### Task prompt
Copy all lines containing the string "length" from the records below.

Stored items:
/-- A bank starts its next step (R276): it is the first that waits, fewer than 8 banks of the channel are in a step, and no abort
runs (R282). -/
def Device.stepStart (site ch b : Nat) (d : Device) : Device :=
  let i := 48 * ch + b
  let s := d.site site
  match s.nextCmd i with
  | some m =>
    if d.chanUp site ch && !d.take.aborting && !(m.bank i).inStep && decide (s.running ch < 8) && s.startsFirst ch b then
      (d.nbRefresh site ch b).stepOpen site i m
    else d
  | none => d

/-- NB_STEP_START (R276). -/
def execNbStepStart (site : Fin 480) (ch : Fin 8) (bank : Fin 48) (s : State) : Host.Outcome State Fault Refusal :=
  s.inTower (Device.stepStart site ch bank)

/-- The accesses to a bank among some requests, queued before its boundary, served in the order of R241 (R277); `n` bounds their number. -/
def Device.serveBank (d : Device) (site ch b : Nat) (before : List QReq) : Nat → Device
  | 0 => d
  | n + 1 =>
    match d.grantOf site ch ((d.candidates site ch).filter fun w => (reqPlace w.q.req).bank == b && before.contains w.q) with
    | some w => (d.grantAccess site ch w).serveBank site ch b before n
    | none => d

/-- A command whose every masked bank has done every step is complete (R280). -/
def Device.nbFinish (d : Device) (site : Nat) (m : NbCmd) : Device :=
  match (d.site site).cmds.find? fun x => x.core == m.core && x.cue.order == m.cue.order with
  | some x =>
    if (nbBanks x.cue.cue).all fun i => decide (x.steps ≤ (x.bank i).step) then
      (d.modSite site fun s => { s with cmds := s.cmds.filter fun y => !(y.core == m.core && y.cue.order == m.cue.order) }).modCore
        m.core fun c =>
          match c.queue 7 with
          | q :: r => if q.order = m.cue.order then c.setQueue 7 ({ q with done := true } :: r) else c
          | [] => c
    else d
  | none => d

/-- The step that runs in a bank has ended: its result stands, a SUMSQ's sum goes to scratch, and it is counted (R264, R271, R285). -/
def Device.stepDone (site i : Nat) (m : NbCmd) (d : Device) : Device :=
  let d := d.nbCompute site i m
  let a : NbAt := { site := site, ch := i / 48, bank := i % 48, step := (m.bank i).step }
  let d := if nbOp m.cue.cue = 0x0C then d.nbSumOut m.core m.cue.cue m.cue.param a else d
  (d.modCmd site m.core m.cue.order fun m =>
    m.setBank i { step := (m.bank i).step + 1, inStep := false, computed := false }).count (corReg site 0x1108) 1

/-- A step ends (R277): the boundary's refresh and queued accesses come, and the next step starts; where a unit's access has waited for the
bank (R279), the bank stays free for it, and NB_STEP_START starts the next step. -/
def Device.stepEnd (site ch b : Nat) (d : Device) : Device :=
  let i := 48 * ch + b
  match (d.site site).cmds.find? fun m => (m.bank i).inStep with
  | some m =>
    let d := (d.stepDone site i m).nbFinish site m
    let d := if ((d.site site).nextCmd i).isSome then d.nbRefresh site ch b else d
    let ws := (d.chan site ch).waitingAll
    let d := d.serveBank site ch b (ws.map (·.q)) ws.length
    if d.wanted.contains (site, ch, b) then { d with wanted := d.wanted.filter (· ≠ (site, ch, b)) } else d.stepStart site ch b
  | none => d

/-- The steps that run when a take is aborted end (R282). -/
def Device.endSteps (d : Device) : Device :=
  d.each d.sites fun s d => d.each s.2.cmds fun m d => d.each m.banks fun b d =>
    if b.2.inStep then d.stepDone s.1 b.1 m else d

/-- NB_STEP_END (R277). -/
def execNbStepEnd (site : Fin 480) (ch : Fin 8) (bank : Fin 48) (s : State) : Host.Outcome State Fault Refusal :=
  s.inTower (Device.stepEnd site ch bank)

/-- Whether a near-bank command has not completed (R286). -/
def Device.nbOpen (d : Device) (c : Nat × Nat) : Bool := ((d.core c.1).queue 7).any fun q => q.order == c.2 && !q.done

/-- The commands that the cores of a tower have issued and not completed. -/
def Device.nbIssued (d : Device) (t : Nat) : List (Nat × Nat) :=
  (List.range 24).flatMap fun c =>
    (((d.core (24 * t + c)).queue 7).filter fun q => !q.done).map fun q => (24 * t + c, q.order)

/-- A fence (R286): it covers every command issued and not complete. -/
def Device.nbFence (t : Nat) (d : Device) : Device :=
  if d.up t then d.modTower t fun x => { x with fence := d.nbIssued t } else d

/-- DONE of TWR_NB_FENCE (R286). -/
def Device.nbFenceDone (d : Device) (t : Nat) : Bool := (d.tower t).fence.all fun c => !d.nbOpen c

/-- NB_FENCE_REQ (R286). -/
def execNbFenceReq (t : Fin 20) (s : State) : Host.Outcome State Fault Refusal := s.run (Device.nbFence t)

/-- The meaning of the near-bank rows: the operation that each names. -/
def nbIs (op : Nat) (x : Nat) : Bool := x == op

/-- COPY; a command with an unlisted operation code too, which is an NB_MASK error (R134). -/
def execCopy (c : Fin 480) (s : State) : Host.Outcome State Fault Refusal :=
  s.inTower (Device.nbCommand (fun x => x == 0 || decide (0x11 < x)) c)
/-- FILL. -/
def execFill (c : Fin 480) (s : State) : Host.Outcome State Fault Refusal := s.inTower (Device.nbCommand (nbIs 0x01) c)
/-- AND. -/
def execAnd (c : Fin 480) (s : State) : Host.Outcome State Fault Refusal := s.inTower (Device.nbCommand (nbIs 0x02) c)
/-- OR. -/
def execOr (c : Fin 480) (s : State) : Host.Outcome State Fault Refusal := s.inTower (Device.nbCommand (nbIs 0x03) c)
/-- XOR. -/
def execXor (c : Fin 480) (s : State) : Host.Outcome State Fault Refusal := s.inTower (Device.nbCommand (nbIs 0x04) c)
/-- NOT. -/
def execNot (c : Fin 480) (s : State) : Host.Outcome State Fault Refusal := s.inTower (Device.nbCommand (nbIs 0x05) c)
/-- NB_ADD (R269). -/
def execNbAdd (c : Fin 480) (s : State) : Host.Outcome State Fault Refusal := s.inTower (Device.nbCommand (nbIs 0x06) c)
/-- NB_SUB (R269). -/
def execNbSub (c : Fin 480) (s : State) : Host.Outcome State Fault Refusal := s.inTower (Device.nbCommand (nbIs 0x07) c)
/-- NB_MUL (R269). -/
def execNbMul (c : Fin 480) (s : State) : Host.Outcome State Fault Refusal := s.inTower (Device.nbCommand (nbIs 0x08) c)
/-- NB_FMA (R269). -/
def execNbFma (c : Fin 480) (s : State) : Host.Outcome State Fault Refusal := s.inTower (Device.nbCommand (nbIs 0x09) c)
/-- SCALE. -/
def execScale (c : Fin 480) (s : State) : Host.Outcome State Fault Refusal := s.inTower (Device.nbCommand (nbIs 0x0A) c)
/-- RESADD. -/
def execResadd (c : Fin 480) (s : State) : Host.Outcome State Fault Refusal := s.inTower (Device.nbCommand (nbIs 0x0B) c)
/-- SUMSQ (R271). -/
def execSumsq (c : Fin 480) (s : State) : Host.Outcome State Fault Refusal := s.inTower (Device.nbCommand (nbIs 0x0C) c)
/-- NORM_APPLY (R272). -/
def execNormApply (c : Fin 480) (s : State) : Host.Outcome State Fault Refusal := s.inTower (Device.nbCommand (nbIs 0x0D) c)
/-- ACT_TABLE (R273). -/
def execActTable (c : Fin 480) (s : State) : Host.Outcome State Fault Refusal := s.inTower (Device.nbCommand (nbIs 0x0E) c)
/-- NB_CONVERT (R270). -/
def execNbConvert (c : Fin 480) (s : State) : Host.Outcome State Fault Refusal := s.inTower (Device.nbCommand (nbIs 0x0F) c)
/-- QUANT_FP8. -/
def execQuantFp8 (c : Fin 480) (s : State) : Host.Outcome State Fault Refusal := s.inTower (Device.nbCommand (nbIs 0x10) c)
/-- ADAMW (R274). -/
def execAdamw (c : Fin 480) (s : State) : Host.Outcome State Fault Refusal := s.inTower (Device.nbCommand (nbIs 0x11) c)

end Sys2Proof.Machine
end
--
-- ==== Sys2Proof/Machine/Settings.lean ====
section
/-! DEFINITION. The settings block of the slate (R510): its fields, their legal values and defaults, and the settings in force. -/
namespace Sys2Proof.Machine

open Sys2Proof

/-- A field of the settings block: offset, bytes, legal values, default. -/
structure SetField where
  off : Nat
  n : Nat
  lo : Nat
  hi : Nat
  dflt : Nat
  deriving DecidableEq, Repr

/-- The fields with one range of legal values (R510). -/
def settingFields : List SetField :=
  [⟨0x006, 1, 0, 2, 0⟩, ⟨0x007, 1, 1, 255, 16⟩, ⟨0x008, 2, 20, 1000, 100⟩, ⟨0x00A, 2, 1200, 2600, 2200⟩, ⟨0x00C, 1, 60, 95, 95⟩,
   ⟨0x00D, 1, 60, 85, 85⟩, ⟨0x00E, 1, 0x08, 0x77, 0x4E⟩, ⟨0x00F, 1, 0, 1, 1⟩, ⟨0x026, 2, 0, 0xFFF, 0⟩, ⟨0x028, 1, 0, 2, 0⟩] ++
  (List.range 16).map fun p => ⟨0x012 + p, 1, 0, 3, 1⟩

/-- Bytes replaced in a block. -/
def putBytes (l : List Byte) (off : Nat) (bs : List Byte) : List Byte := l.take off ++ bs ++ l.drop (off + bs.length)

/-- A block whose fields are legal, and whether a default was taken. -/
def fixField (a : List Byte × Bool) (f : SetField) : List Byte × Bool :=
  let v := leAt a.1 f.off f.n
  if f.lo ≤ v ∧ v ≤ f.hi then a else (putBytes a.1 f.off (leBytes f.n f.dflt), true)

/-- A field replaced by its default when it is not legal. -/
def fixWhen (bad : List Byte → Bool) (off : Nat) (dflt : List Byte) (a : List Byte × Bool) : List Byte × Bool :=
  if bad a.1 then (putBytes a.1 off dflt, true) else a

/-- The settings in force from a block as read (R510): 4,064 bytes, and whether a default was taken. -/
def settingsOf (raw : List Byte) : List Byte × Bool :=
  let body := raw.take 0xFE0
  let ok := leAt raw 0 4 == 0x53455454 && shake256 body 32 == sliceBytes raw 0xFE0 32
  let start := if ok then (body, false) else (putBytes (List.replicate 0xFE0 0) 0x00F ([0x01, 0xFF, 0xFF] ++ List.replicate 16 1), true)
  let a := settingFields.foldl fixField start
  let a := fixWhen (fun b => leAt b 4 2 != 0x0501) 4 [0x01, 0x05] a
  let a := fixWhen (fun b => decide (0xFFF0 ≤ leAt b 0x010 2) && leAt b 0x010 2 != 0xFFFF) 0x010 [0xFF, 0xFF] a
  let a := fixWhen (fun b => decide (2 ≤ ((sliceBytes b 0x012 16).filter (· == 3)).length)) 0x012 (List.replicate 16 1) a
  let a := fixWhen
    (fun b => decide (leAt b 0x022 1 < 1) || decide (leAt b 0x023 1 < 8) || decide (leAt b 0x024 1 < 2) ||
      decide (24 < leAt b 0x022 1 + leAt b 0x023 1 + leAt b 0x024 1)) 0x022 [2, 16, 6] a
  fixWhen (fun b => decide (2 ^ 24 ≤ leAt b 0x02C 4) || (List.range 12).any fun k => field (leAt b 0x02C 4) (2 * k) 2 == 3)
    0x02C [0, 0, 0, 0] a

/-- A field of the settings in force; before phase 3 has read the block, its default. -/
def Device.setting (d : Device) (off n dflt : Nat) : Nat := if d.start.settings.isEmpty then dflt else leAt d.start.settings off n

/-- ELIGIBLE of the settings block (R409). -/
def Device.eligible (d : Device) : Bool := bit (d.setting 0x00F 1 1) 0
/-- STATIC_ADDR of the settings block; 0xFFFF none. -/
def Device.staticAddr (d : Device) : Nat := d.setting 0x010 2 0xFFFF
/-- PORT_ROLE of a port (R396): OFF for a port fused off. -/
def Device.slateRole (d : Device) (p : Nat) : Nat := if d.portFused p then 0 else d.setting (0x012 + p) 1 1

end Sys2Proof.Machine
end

### Answer box
    let d := d.serveBank site ch b (ws.map (·.q)) ws.length
def putBytes (l : List Byte) (off : Nat) (bs : List Byte) : List Byte := l.take off ++ bs ++ l.drop (off + bs.length)
  let a := fixWhen (fun b => decide (2 ≤ ((sliceBytes b 0x012 16).filter (· == 3)).length)) 0x012 (List.replicate 16 1) a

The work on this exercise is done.